> **Dataset entries**
########################################
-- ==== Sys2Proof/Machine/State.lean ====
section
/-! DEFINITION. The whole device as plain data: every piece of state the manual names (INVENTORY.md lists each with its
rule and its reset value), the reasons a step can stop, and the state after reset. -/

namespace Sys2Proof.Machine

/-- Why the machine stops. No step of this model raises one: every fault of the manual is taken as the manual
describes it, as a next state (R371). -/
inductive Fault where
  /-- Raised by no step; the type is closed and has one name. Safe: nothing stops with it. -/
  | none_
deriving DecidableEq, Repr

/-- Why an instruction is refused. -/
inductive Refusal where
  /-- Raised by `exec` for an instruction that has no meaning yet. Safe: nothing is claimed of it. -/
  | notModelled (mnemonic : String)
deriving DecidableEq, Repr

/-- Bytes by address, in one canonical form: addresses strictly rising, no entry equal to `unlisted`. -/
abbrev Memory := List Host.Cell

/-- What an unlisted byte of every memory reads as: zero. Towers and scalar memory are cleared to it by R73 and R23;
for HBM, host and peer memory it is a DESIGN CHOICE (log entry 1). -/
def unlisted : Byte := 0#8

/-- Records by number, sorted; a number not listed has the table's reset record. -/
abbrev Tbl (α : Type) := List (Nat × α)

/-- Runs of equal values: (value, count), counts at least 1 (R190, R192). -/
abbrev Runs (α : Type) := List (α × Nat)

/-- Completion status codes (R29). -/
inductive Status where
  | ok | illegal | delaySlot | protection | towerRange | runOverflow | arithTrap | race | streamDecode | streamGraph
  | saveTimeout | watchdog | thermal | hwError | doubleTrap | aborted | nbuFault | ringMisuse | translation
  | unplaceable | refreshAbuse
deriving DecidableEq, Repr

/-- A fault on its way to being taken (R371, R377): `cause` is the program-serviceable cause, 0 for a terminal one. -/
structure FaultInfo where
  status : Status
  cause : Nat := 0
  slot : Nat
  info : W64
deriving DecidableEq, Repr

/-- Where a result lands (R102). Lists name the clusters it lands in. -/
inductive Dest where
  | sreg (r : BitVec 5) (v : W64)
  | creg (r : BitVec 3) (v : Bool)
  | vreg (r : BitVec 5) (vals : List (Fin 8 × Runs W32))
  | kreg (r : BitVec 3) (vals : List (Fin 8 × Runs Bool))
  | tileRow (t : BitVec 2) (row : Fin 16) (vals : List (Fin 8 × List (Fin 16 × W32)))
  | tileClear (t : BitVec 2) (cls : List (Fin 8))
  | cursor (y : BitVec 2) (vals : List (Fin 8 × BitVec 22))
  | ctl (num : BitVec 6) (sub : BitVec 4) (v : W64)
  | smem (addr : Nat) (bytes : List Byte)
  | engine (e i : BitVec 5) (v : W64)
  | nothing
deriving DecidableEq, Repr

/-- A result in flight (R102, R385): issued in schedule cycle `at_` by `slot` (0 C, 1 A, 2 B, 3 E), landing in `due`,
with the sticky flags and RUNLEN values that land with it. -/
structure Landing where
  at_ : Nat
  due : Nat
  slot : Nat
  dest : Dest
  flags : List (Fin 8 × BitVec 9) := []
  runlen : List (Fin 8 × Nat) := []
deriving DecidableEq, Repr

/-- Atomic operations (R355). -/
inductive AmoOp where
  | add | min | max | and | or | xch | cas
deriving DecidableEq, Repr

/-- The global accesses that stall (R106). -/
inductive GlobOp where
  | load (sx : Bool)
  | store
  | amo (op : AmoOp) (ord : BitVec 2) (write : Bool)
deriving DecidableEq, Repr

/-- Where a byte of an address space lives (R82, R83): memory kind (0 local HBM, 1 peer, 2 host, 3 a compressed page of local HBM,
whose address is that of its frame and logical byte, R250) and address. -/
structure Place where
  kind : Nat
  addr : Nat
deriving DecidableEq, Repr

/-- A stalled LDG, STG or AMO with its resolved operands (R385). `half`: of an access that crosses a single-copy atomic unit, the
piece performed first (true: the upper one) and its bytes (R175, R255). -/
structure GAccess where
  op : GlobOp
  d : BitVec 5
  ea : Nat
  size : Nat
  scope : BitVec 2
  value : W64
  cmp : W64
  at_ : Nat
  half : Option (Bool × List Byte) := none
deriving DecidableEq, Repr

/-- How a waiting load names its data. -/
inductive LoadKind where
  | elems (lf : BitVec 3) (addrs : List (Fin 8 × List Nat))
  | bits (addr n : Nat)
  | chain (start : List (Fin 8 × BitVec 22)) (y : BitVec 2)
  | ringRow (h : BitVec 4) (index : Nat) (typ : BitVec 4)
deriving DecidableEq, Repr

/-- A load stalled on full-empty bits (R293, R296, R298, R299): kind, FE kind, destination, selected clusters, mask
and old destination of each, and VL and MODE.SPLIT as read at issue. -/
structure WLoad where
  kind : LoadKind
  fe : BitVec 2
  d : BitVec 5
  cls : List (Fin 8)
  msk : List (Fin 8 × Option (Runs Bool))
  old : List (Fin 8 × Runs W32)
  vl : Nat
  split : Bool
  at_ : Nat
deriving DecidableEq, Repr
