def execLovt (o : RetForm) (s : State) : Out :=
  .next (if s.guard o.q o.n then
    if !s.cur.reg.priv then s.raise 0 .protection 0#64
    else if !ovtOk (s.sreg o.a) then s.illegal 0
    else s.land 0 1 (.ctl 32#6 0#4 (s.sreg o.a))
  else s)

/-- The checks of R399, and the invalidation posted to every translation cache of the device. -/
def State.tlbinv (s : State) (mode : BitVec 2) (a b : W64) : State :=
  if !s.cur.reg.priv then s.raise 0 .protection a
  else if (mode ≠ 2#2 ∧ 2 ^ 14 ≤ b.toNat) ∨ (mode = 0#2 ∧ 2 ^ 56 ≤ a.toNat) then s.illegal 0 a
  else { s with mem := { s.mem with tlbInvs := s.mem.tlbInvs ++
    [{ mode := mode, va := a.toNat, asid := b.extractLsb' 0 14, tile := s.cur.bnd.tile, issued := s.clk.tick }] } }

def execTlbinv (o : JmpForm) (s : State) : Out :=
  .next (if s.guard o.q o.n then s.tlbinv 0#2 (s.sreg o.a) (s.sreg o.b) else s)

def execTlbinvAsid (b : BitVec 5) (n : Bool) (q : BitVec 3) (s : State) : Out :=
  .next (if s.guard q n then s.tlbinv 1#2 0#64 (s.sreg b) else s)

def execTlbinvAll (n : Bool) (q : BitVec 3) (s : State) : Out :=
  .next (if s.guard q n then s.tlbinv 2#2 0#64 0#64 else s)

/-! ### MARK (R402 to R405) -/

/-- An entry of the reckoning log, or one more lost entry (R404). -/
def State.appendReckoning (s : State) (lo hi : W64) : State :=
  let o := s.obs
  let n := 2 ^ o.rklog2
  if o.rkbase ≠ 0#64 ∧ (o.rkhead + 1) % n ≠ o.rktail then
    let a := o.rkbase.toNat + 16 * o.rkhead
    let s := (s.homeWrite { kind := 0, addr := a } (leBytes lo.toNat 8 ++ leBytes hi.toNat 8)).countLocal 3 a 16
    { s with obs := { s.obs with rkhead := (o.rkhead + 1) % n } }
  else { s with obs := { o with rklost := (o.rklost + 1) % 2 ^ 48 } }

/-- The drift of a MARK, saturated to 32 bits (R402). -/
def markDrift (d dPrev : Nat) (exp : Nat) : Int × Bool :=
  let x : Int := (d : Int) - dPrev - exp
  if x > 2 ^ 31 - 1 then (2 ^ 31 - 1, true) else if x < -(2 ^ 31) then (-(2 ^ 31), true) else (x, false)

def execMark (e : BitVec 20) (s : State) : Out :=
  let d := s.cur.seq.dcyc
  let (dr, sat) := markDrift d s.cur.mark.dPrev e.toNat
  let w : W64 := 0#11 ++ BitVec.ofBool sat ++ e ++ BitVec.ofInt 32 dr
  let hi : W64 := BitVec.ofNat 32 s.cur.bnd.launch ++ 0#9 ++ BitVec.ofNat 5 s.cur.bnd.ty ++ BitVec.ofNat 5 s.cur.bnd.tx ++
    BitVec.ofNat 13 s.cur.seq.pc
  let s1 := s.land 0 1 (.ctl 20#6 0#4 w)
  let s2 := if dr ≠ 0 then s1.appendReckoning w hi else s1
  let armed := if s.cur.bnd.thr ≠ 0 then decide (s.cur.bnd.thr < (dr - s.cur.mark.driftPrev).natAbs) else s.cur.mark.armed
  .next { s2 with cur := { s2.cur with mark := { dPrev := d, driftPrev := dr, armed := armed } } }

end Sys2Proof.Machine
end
########################################
> **DESCRIPTION OF THE TASK**
In the entries above, the lines between the one holding "s.obs with rkhead" and the one holding "BitVec.ofNat 13 s.cur.seq.pc", inclusive, are to be printed exactly as written, and those alone.

> **EXPECTED ANSWER**
    { s with obs := { s.obs with rkhead := (o.rkhead + 1) % n } }
  else { s with obs := { o with rklost := (o.rklost + 1) % 2 ^ 48 } }

/-- The drift of a MARK, saturated to 32 bits (R402). -/
def markDrift (d dPrev : Nat) (exp : Nat) : Int × Bool :=
  let x : Int := (d : Int) - dPrev - exp
  if x > 2 ^ 31 - 1 then (2 ^ 31 - 1, true) else if x < -(2 ^ 31) then (-(2 ^ 31), true) else (x, false)

def execMark (e : BitVec 20) (s : State) : Out :=
  let d := s.cur.seq.dcyc
  let (dr, sat) := markDrift d s.cur.mark.dPrev e.toNat
  let w : W64 := 0#11 ++ BitVec.ofBool sat ++ e ++ BitVec.ofInt 32 dr
  let hi : W64 := BitVec.ofNat 32 s.cur.bnd.launch ++ 0#9 ++ BitVec.ofNat 5 s.cur.bnd.ty ++ BitVec.ofNat 5 s.cur.bnd.tx ++
    BitVec.ofNat 13 s.cur.seq.pc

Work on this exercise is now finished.